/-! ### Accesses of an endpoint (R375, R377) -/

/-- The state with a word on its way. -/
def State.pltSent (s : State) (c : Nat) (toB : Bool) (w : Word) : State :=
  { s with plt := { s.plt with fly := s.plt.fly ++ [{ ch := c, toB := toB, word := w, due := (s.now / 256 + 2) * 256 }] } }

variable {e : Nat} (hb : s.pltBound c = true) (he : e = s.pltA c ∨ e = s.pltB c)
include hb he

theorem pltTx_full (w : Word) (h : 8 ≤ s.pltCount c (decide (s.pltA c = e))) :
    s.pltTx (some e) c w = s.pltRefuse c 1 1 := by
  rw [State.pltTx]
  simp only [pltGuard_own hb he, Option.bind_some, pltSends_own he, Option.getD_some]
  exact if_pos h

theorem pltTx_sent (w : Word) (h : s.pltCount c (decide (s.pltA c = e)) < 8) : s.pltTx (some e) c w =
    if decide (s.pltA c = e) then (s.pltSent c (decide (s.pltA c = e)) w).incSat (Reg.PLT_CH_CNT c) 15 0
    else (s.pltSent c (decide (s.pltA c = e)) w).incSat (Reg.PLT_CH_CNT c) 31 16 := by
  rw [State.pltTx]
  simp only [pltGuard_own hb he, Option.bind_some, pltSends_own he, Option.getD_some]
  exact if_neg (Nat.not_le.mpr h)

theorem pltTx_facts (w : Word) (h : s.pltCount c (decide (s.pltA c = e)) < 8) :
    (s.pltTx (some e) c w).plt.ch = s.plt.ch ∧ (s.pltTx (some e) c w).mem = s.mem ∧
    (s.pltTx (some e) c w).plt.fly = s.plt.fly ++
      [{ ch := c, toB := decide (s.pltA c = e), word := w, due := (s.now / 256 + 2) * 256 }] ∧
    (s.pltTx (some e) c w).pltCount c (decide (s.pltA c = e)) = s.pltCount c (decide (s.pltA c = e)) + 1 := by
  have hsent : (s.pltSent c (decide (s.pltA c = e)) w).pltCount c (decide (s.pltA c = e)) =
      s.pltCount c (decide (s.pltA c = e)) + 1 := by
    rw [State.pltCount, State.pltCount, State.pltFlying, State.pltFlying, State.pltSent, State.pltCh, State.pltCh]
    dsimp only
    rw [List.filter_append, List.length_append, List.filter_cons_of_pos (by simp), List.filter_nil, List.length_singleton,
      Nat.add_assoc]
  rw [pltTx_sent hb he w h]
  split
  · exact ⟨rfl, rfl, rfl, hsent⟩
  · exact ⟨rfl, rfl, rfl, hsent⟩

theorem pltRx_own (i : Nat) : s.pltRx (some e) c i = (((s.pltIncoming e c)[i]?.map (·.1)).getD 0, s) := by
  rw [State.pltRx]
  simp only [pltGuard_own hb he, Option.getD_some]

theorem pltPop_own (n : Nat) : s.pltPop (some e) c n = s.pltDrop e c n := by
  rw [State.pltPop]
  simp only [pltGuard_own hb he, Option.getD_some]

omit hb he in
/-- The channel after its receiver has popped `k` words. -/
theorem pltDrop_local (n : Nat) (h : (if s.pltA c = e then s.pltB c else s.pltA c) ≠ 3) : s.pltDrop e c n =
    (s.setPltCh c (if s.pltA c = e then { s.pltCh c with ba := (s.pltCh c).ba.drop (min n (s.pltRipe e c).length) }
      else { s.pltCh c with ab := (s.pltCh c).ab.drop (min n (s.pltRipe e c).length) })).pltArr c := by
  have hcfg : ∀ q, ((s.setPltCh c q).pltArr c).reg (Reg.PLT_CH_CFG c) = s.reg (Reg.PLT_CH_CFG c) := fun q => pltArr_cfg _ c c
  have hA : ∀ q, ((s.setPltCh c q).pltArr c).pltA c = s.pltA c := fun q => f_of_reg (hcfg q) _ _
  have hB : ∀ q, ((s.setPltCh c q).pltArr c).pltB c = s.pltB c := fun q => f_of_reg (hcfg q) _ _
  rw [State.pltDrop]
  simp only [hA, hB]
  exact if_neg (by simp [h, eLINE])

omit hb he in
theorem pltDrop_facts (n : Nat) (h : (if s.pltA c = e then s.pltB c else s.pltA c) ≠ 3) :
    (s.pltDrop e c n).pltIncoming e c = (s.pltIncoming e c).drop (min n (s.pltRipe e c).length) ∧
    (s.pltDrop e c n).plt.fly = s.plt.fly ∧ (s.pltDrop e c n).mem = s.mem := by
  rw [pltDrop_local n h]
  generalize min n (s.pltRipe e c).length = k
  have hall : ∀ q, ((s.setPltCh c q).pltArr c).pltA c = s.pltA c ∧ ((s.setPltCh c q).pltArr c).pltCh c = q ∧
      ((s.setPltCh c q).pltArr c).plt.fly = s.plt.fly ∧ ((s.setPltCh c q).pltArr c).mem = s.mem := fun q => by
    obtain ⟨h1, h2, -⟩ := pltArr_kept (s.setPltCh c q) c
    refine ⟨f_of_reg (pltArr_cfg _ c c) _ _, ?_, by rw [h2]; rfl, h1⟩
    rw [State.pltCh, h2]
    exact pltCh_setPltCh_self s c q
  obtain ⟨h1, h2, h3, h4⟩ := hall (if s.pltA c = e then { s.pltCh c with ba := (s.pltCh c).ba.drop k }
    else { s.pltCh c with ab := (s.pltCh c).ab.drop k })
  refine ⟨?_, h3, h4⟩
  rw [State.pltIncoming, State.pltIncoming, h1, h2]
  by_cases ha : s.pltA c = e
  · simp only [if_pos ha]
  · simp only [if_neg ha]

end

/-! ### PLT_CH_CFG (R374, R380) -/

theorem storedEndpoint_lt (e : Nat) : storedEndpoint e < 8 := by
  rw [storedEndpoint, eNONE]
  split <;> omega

◇ ◇ ◇ ◇ ◇

Your task is to transcribe, with no changes, only the lines of the listing above that lie between the line holding "exact if_neg (by simp [h, eLINE])" and the line holding "obtain ⟨h1, h2, -⟩", inclusive.

* [Result]:
  exact if_neg (by simp [h, eLINE])

omit hb he in
theorem pltDrop_facts (n : Nat) (h : (if s.pltA c = e then s.pltB c else s.pltA c) ≠ 3) :
    (s.pltDrop e c n).pltIncoming e c = (s.pltIncoming e c).drop (min n (s.pltRipe e c).length) ∧
    (s.pltDrop e c n).plt.fly = s.plt.fly ∧ (s.pltDrop e c n).mem = s.mem := by
  rw [pltDrop_local n h]
  generalize min n (s.pltRipe e c).length = k
  have hall : ∀ q, ((s.setPltCh c q).pltArr c).pltA c = s.pltA c ∧ ((s.setPltCh c q).pltArr c).pltCh c = q ∧
      ((s.setPltCh c q).pltArr c).plt.fly = s.plt.fly ∧ ((s.setPltCh c q).pltArr c).mem = s.mem := fun q => by
    obtain ⟨h1, h2, -⟩ := pltArr_kept (s.setPltCh c q) c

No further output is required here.